↓↓↓

-- ==== Sys2Proof/Machine/VectorFp.lean ====
section
/-! DEFINITION. Vector floating point, conversion, packing and the dot product (R135 to R145). -/
namespace Sys2Proof.Machine

/-- The write of a lane's floating result with its flags (R122). -/
def fpRes (ty : FpTy) (vd : VReg) (i : Nat) (r : Nat × Flags) : List (Nat × W32) × Flags := (fpWrites ty vd.toNat i r.1, r.2)

/-- A one-source floating row of R135. -/
def fpOp1 (s : State) (h : Head) (ty : FpTy) (vd va : VReg) (f : Nat → Nat × Flags) : Host.Outcome State Fault Refusal :=
  issue s vecRule { vs := fpRegs ty va, vd := fpRegs ty vd } (some h)
    (fpBody s h fun g i => fpRes ty vd i (f (laneFp g ty va.toNat i)))

/-- A two-source floating row of R135. -/
def fpOp2 (s : State) (h : Head) (ty : FpTy) (vd va vb : VReg) (f : Nat → Nat → Nat × Flags) :
    Host.Outcome State Fault Refusal :=
  issue s vecRule { vs := fpRegs ty va ++ fpRegs ty vb, vd := fpRegs ty vd } (some h)
    (fpBody s h fun g i => fpRes ty vd i (f (laneFp g ty va.toNat i) (laneFp g ty vb.toNat i)))

/-- A long-latency one-source row of R135. -/
def fpLong1 (s : State) (h : Head) (ty : FpTy) (vd va : VReg) (f : Nat → Nat × Flags) : Host.Outcome State Fault Refusal :=
  issue s vecRule { vs := fpRegs ty va, vd := fpRegs ty vd } (some h)
    (longFpBody s h (fpRegs ty vd) fun g i => fpRes ty vd i (f (laneFp g ty va.toNat i)))

/-- `vfadd` (R135, R136). -/
def execVfadd (h : Head) (ty : FpTy) (vd va vb : VReg) (rm : RoundMode) (s : State) : Host.Outcome State Fault Refusal :=
  fpOp2 s h ty vd va vb (fpAdd ty rm)
/-- `vfsub` (R135, R136). -/
def execVfsub (h : Head) (ty : FpTy) (vd va vb : VReg) (rm : RoundMode) (s : State) : Host.Outcome State Fault Refusal :=
  fpOp2 s h ty vd va vb (fpSub ty rm)
/-- `vfmul` (R135, R136). -/
def execVfmul (h : Head) (ty : FpTy) (vd va vb : VReg) (rm : RoundMode) (s : State) : Host.Outcome State Fault Refusal :=
  fpOp2 s h ty vd va vb (fpMul ty rm)
/-- `vffma` (R135, R136). -/
def execVffma (h : Head) (ty : FpTy) (vd va vb vc : VReg) (rm : RoundMode) (s : State) : Host.Outcome State Fault Refusal :=
  issue s vecRule { vs := fpRegs ty va ++ fpRegs ty vb ++ fpRegs ty vc, vd := fpRegs ty vd } (some h)
    (fpBody s h fun g i =>
      fpRes ty vd i (fpFma ty rm (laneFp g ty va.toNat i) (laneFp g ty vb.toNat i) (laneFp g ty vc.toNat i)))
/-- `vfmin` (R137). -/
def execVfmin (h : Head) (ty : FpTy) (vd va vb : VReg) (s : State) :
    Host.Outcome State Fault Refusal := fpOp2 s h ty vd va vb (fpMinMax false ty)
/-- `vfmax` (R137). -/
def execVfmax (h : Head) (ty : FpTy) (vd va vb : VReg) (s : State) :
    Host.Outcome State Fault Refusal := fpOp2 s h ty vd va vb (fpMinMax true ty)
/-- `vfabs` (R137). -/
def execVfabs (h : Head) (ty : FpTy) (vd va : VReg) (s : State) :
    Host.Outcome State Fault Refusal := fpOp1 s h ty vd va fun a => fpSetSign ty a false 0
/-- `vfneg` (R137). -/
def execVfneg (h : Head) (ty : FpTy) (vd va : VReg) (s : State) :
    Host.Outcome State Fault Refusal := fpOp1 s h ty vd va fun a => fpSetSign ty a (!signOf ty a) 0
/-- `vfsgn`: a's magnitude with b's sign bit (R137). -/
def execVfsgn (h : Head) (ty : FpTy) (vd va vb : VReg) (s : State) : Host.Outcome State Fault Refusal :=
  fpOp2 s h ty vd va vb fun a b => fpSetSign ty a (signOf ty b) (sigFlag (readFp ty b))
/-- `vfrcp` (R138). -/
def execVfrcp (h : Head) (vd va : VReg) (s : State) : Host.Outcome State Fault Refusal :=
  fpLong1 s h .f32 vd va (fpRcp)
/-- `vfrsq` (R138). -/
def execVfrsq (h : Head) (vd va : VReg) (s : State) : Host.Outcome State Fault Refusal :=
  fpLong1 s h .f32 vd va (fpRsq)
/-- `vfexp2` (R138). -/
def execVfexp2 (h : Head) (vd va : VReg) (s : State) : Host.Outcome State Fault Refusal :=
  fpLong1 s h .f32 vd va (fpExp2)
/-- `vflog2` (R138). -/
def execVflog2 (h : Head) (vd va : VReg) (s : State) : Host.Outcome State Fault Refusal :=
  fpLong1 s h .f32 vd va (fpLog2)
/-- `vfsin` (R138). -/
def execVfsin (h : Head) (vd va : VReg) (s : State) : Host.Outcome State Fault Refusal :=
  fpLong1 s h .f32 vd va (fpTrig false)
/-- `vfcos` (R138). -/
def execVfcos (h : Head) (vd va : VReg) (s : State) : Host.Outcome State Fault Refusal :=
  fpLong1 s h .f32 vd va (fpTrig true)
/-- `vfsqrt` (R135, R136). -/
def execVfsqrt (h : Head) (ty : FpTy) (vd va : VReg) (rm : RoundMode) (s : State) :
    Host.Outcome State Fault Refusal := fpLong1 s h ty vd va (fpSqrt ty rm)
/-- `vffract` (R139). -/
def execVffract (h : Head) (ty : FpTy) (vd va : VReg) (rm : RoundMode) (s : State) :
    Host.Outcome State Fault Refusal := fpOp1 s h ty vd va (fpFract ty rm)
/-- `vfround` (R139). -/
def execVfround (h : Head) (ty : FpTy) (vd va : VReg) (rm : RoundMode) (s : State) :
    Host.Outcome State Fault Refusal := fpOp1 s h ty vd va (fpRound ty rm)
/-- `vfclass`: one class bit, no flag (R139). -/
def execVfclass (h : Head) (ty : FpTy) (vd va : VReg) (s : State) : Host.Outcome State Fault Refusal :=
  issue s vecRule { vs := fpRegs ty va, vd := [vd.toNat] } (some h)
    (vecBody s h fun g _ i => [(vd.toNat * 64 + i, BitVec.ofNat 32 (2 ^ fpClass ty (laneFp g ty va.toNat i)))])
/-- `vfcmp` (R140). -/
def execVfcmp (h : Head) (ty : FpTy) (cnd : FCnd) (md : MReg) (va vb : VReg) (s : State) : Host.Outcome State Fault Refusal :=
  issue s vecRule { vs := fpRegs ty va ++ fpRegs ty vb } (some h) (laneBody s h fun g _ act =>
    let r := (lanesOf act).map fun i => (i, fpCmp ty cnd (laneFp g ty va.toNat i) (laneFp g ty vb.toNat i))
    let fl := gatherFlags (r.map fun e => e.2.2)
    if act = 0 then g
    else { wrM g md.toNat act (maskOf ((r.filter fun e => e.2.1).map fun e => e.1)) with fpfl := g.fpfl ||| flagWord fl })

/-! ### Conversion and packing -/

/-- A conversion's source value (R141). -/
def cvtVal (g : Group) (src : CvtSrc) (va i : Nat) : FVal :=
  match src with
  | .fp t => readFp t (laneFp g t va i)
  | .int t => intVal (laneInt g t va i)

/-- The registers of a conversion's source (R123). -/
def cvtRegs (src : CvtSrc) (va : VReg) : List Nat :=
  match src with
  | .fp t => fpRegs t va
  | .int t => intRegs t va

/-- `vfcvt` (R93, R141). -/
def execVfcvt (h : Head) (dst : FpTy) (src : CvtSrc) (vd va : VReg) (rm : RoundMode) (ovf : Bool) (s : State) :
    Host.Outcome State Fault Refusal :=
  issue s vecRule { vs := cvtRegs src va, vd := fpRegs dst vd } (some h)
    (fpBody s h fun g i => fpRes dst vd i (fpCvt (cvtVal g src va.toNat i) dst rm ovf))
/-- `vicvt` (R93, R141). -/
def execVicvt (h : Head) (dst : IntTy) (src : FpTy) (vd va : VReg) (rm : RoundMode) (s : State) :
    Host.Outcome State Fault Refusal :=
  issue s vecRule { vs := fpRegs src va, vd := intRegs dst vd } (some h)
    (fpBody s h fun g i =>
      let r := cvti (readFp src (laneFp g src va.toNat i)) dst rm
      (intWrites dst vd.toNat i (narrow dst false r.1), r.2))
/-- `vfscale` (R135, R136). -/
def execVfscale (h : Head) (ty : FpTy) (vd va vb : VReg) (rm : RoundMode) (s : State) : Host.Outcome State Fault Refusal :=
  issue s vecRule { vs := vb.toNat :: fpRegs ty va, vd := fpRegs ty vd } (some h)
    (fpBody s h fun g i => fpRes ty vd i (fpScale ty rm (laneFp g ty va.toNat i) (rdV g vb.toNat i).toInt))

/-- `vpack` (R142). -/
def execVpack (h : Head) (ty : FpTy) (vd va : VReg) (rm : RoundMode) (ovf : Bool) (s : State) :
    Host.Outcome State Fault Refusal :=
  let k := ty.perReg
  issue s vecRule { vs := runRegs va k, vd := [vd.toNat] } (some h) (fpBody s h fun g i =>
    let r := (List.range k).map fun j => (j, fpCvt (readFp .f32 (rdV g (va.toNat + j) i).toNat) ty rm ovf)
    let x := r.foldl (fun a e => a + e.2.1 * 2 ^ (32 / k * e.1)) 0
    ([(vd.toNat * 64 + i, BitVec.ofNat 32 x)], gatherFlags (r.map fun e => e.2.2)))
/-- `vunpack` (R142). -/
def execVunpack (h : Head) (ty : FpTy) (vd va : VReg) (s : State) : Host.Outcome State Fault Refusal :=
  let k := ty.perReg
  issue s vecRule { vs := [va.toNat], vd := runRegs vd k } (some h) (fpBody s h fun g i =>
    let r := (List.range k).map fun j => (j, fpCvt (readFp ty (packedAt ty (rdV g va.toNat i).toNat j)) .f32 .rne false)
    (r.map fun e => ((vd.toNat + e.1) * 64 + i, BitVec.ofNat 32 e.2.1), gatherFlags (r.map fun e => e.2.2)))

/-- A run of registers of a lane as one number, the first lowest. -/
def runValue (g : Group) (r k i : Nat) : Nat := (List.range k).foldl (fun a j => a + (rdV g (r + j) i).toNat * 2 ^ (32 * j)) 0

/-- The writes of a number to a run of registers of a lane. -/
def runWrites (r k i x : Nat) : List (Nat × W32) :=
  (List.range k).map fun j => ((r + j) * 64 + i, BitVec.ofNat 32 (x / 2 ^ (32 * j)))

/-- `vpack.dense`: sixteen bytes to sixteen six-bit elements (R143). -/
def execVpackDense (h : Head) (_ty : FpTy) (vd va : VReg) (s : State) : Host.Outcome State Fault Refusal :=
  issue s vecRule { vs := runRegs va 4, vd := runRegs vd 3 } (some h) (vecBody s h fun g _ i =>
    let x := runValue g va.toNat 4 i
    runWrites vd.toNat 3 i ((List.range 16).foldl (fun a j => a + x / 2 ^ (8 * j) % 64 * 2 ^ (6 * j)) 0))
/-- `vunpack.dense` (R143). -/
def execVunpackDense (h : Head) (_ty : FpTy) (vd va : VReg) (s : State) : Host.Outcome State Fault Refusal :=
  issue s vecRule { vs := runRegs va 3, vd := runRegs vd 4 } (some h) (vecBody s h fun g _ i =>
    let x := runValue g va.toNat 3 i
    runWrites vd.toNat 4 i ((List.range 16).foldl (fun a j => a + x / 2 ^ (6 * j) % 64 * 2 ^ (8 * j)) 0))

/-! ### Dot product -/

/-- The terms of a quad (R142, R144). -/
def quadTerms (g : Group) (ty : FpTy) (r i : Nat) : List FVal :=
  (List.range 4).flatMap fun q => (List.range ty.perReg).map fun j => readFp ty (packedAt ty (rdV g (r + q) i).toNat j)

/-- One lane of `vdot` (R97, R98, R145). -/
def dotLane (g : Group) (ta tb : FpTy) (vd va vb vc i : Nat) (mx : Bool) : Nat × Flags :=
  let sc := (rdV g vc i).toNat
  let ea := sc % 256
  let eb := sc / 256 % 256
  if mx && (ea == 255 || eb == 255) then (0x7FC00000, fIV)
  else dotstep (rdV g vd i).toNat (quadTerms g ta va i) (quadTerms g tb vb i) (dotWindow ta)
    (if mx then (ea : Int) - 127 + ((eb : Int) - 127) else 0)

/-- `vdot` (R144, R145). -/
def execVdot (h : Head) (ta tb : FpTy) (vd va vb vc : VReg) (mx : Bool) (s : State) : Host.Outcome State Fault Refusal :=
  issue s vecRule { vs := vd.toNat :: (runRegs va 4 ++ runRegs vb 4 ++ (if mx then [vc.toNat] else [])), vd := [vd.toNat] } (some h)
    (longFpBody s h [vd.toNat] fun g i => fpRes .f32 vd i (dotLane g ta tb vd.toNat va.toNat vb.toNat vc.toNat i mx))

end Sys2Proof.Machine
end

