-- ==== Sys2Proof/Certificates/Slice0/Obligations.lean ====
section
/-! DEFINITION. What the provers are asked to prove of the model: the rules of the spec as statements about `decode`, `exec` and
`step`. -/

open Sys2Proof Sys2Proof.Machine

/-! ### Scalar words -/

/-- R101 to R105: a scalar word that is not a division writes its result into the path's view and the path goes to the next
word. The operands are read under the type (R100), the exact result is narrowed (R85) and extended to the register (R100).
R58, R87, R101: a division with LA = 0 writes quotient or remainder at issue; with a lookahead it becomes an outstanding
operation that will write it, and a window of LA words opens in which the destination is pending. -/
def Obligations.ScalarWordsComplete : Prop :=
  (∀ (s : State) (x : Ex) (ty : IntTy) (cnd : Cnd) (sd sa sb sc : SReg) (sat : Bool) (pos len : BitVec 6) (imm : BitVec 33)
     (imm32 : W32),
     let done := fun (v : W64) => (Host.Outcome.next (advance (setS s x sd v) x) : Host.Outcome State Fault Refusal)
     let ia := scaInt ty x.p sa
     let ib := scaInt ty x.p sb
     let a := scaBits ty x.p sa
     let b := scaBits ty x.p sb
     let c := scaCount ty x.p sb
     let n := ty.width
     (Ready s x ruleAll { ss := [sa.toNat, sb.toNat], sd := [sd.toNat] } none →
       exec (.sadd ty sd sa sb sat) s = done (extend 64 ty (narrow ty sat (ia + ib))) ∧
       exec (.ssub ty sd sa sb sat) s = done (extend 64 ty (narrow ty sat (ia - ib))) ∧
       exec (.smul ty sd sa sb sat) s = done (extend 64 ty (narrow ty sat (ia * ib))) ∧
       exec (.smulh ty sd sa sb) s = done (extend 64 ty (narrow ty false (ia * ib / (2 ^ n : Nat)))) ∧
       exec (.smin ty sd sa sb) s = done (extend 64 ty (narrow ty false (min ia ib))) ∧
       exec (.smax ty sd sa sb) s = done (extend 64 ty (narrow ty false (max ia ib))) ∧
       exec (.sand ty sd sa sb) s = done (extend 64 ty (Nat.land a b)) ∧
       exec (.sor ty sd sa sb) s = done (extend 64 ty (Nat.lor a b)) ∧
       exec (.sxor ty sd sa sb) s = done (extend 64 ty (Nat.xor a b)) ∧
       exec (.sandn ty sd sa sb) s = done (extend 64 ty (a - Nat.land a b)) ∧
       exec (.sshl ty sd sa sb) s = done (extend 64 ty (shlN n a c)) ∧
       exec (.sshr ty sd sa sb) s = done (extend 64 ty (shrN a c)) ∧
       exec (.ssra ty sd sa sb) s = done (extend 64 ty (sraN n a c)) ∧
       exec (.srot ty sd sa sb) s = done (extend 64 ty (rotN n a c)) ∧
       exec (.scmp ty cnd sd sa sb) s = done (if cndHolds cnd ia ib then 1 else 0) ∧
       exec (.sbfi ty sd sa sb pos len) s = done (BitVec.ofNat 64 (insertN a b pos.toNat (len.toNat + 1)))) ∧
     (Ready s x ruleAll { ss := [sa.toNat], sd := [sd.toNat] } none →
       exec (.sclz ty sd sa) s = done (BitVec.ofNat 64 (clzN n a)) ∧
       exec (.spopc ty sd sa) s = done (BitVec.ofNat 64 (popcN n a)) ∧
       exec (.sbfe ty sd sa pos len) s =
         done (extend 64 ty (narrow ty false (signField ty.isI (fieldN a pos.toNat (len.toNat + 1)) (len.toNat + 1)))) ∧
       exec (.smov sd sa) s = done (rdS x.p sa) ∧
       exec (.saddImm sd sa imm) s = done (rdS x.p sa + imm.signExtend 64) ∧
       exec (.smulImm sd sa imm) s = done (rdS x.p sa * imm.signExtend 64) ∧
       exec (.sandImm sd sa imm) s = done (rdS x.p sa &&& imm.signExtend 64) ∧
       exec (.sorImm sd sa imm) s = done (rdS x.p sa ||| imm.signExtend 64) ∧
       exec (.sxorImm sd sa imm) s = done (rdS x.p sa ^^^ imm.signExtend 64) ∧
       exec (.sshlImm sd sa imm) s = done (rdS x.p sa <<< ((imm.signExtend 64).toNat % 64)) ∧
       exec (.sshrImm sd sa imm) s = done (rdS x.p sa >>> ((imm.signExtend 64).toNat % 64)) ∧
       exec (.ssraImm sd sa imm) s = done ((rdS x.p sa).sshiftRight ((imm.signExtend 64).toNat % 64))) ∧
     (Ready s x ruleAll { ss := [sa.toNat, sb.toNat, sc.toNat], sd := [sd.toNat] } none →
       exec (.ssel sd sa sb sc) s = done (if rdS x.p sc = 0 then rdS x.p sb else rdS x.p sa)) ∧
     (Ready s x ruleAll { sd := [sd.toNat] } none → exec (.sli sd imm32) s = done (imm32.signExtend 64)) ∧
     (Ready s x ruleAll { ss := [sd.toNat], sd := [sd.toNat] } none →
       exec (.sliHi sd imm32) s = done (imm32 ++ (rdS x.p sd).extractLsb' 0 32))) ∧
  (∀ (s : State) (x : Ex) (ty : IntTy) (sd sa sb : SReg) (la : BitVec 4),
     Ready s x ruleAll { ss := [sa.toNat, sb.toNat], sd := [sd.toNat] } none →
     let qr := divRem ty (scaInt ty x.p sa) (scaInt ty x.p sb)
     let q := extend 64 ty (narrow ty false qr.1)
     let m := extend 64 ty (narrow ty false qr.2)
     let late := fun (v : W64) => (Host.Outcome.next (resultsPending s x false la [] [sd.toNat] [] [(sd.toNat, v)] 0) :
       Host.Outcome State Fault Refusal)
     let done := fun (v : W64) => (Host.Outcome.next (advance (setS s x sd v) x) : Host.Outcome State Fault Refusal)
     (la = 0 → exec (.sdiv la ty sd sa sb) s = done q ∧ exec (.srem la ty sd sa sb) s = done m) ∧
     (la ≠ 0 → exec (.sdiv la ty sd sa sb) s = late q ∧ exec (.srem la ty sd sa sb) s = late m))

/-- R87: quotient and remainder of n bits, at every dividend and divisor. -/
def Obligations.DivisionRule : Prop :=
  ∀ (ty : IntTy) (a b : Int),
    (b = 0 → divRem ty a b = (((2 ^ ty.width : Nat) : Int) - 1, a)) ∧
    (ty.isI = true ∧ a = tyMin ty ∧ b = -1 → divRem ty a b = (tyMin ty, 0)) ∧
    (b ≠ 0 ∧ ¬(ty.isI = true ∧ a = tyMin ty ∧ b = -1) →
      let q := (divRem ty a b).1
      let m := (divRem ty a b).2
      a = b * q + m ∧ |m| < |b| ∧ (m ≠ 0 → (0 < m ↔ 0 < a)) ∧ |q| * |b| ≤ |a|)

↑↑↑

PROMPT: Above are the records; copy exactly the lines from the line with "def dotLane (g" through the line with "let b := scaBits ty x.p sb", both included.

RESPONSE TO THE EXERCISE:
def dotLane (g : Group) (ta tb : FpTy) (vd va vb vc i : Nat) (mx : Bool) : Nat × Flags :=
  let sc := (rdV g vc i).toNat
  let ea := sc % 256
  let eb := sc / 256 % 256
  if mx && (ea == 255 || eb == 255) then (0x7FC00000, fIV)
  else dotstep (rdV g vd i).toNat (quadTerms g ta va i) (quadTerms g tb vb i) (dotWindow ta)
    (if mx then (ea : Int) - 127 + ((eb : Int) - 127) else 0)

/-- `vdot` (R144, R145). -/
def execVdot (h : Head) (ta tb : FpTy) (vd va vb vc : VReg) (mx : Bool) (s : State) : Host.Outcome State Fault Refusal :=
  issue s vecRule { vs := vd.toNat :: (runRegs va 4 ++ runRegs vb 4 ++ (if mx then [vc.toNat] else [])), vd := [vd.toNat] } (some h)
    (longFpBody s h [vd.toNat] fun g i => fpRes .f32 vd i (dotLane g ta tb vd.toNat va.toNat vb.toNat vc.toNat i mx))

end Sys2Proof.Machine
end

-- ==== Sys2Proof/Certificates/Slice0/Obligations.lean ====
section
/-! DEFINITION. What the provers are asked to prove of the model: the rules of the spec as statements about `decode`, `exec` and
`step`. -/

open Sys2Proof Sys2Proof.Machine

/-! ### Scalar words -/

/-- R101 to R105: a scalar word that is not a division writes its result into the path's view and the path goes to the next
word. The operands are read under the type (R100), the exact result is narrowed (R85) and extended to the register (R100).
R58, R87, R101: a division with LA = 0 writes quotient or remainder at issue; with a lookahead it becomes an outstanding
operation that will write it, and a window of LA words opens in which the destination is pending. -/
def Obligations.ScalarWordsComplete : Prop :=
  (∀ (s : State) (x : Ex) (ty : IntTy) (cnd : Cnd) (sd sa sb sc : SReg) (sat : Bool) (pos len : BitVec 6) (imm : BitVec 33)
     (imm32 : W32),
     let done := fun (v : W64) => (Host.Outcome.next (advance (setS s x sd v) x) : Host.Outcome State Fault Refusal)
     let ia := scaInt ty x.p sa
     let ib := scaInt ty x.p sb
     let a := scaBits ty x.p sa
     let b := scaBits ty x.p sb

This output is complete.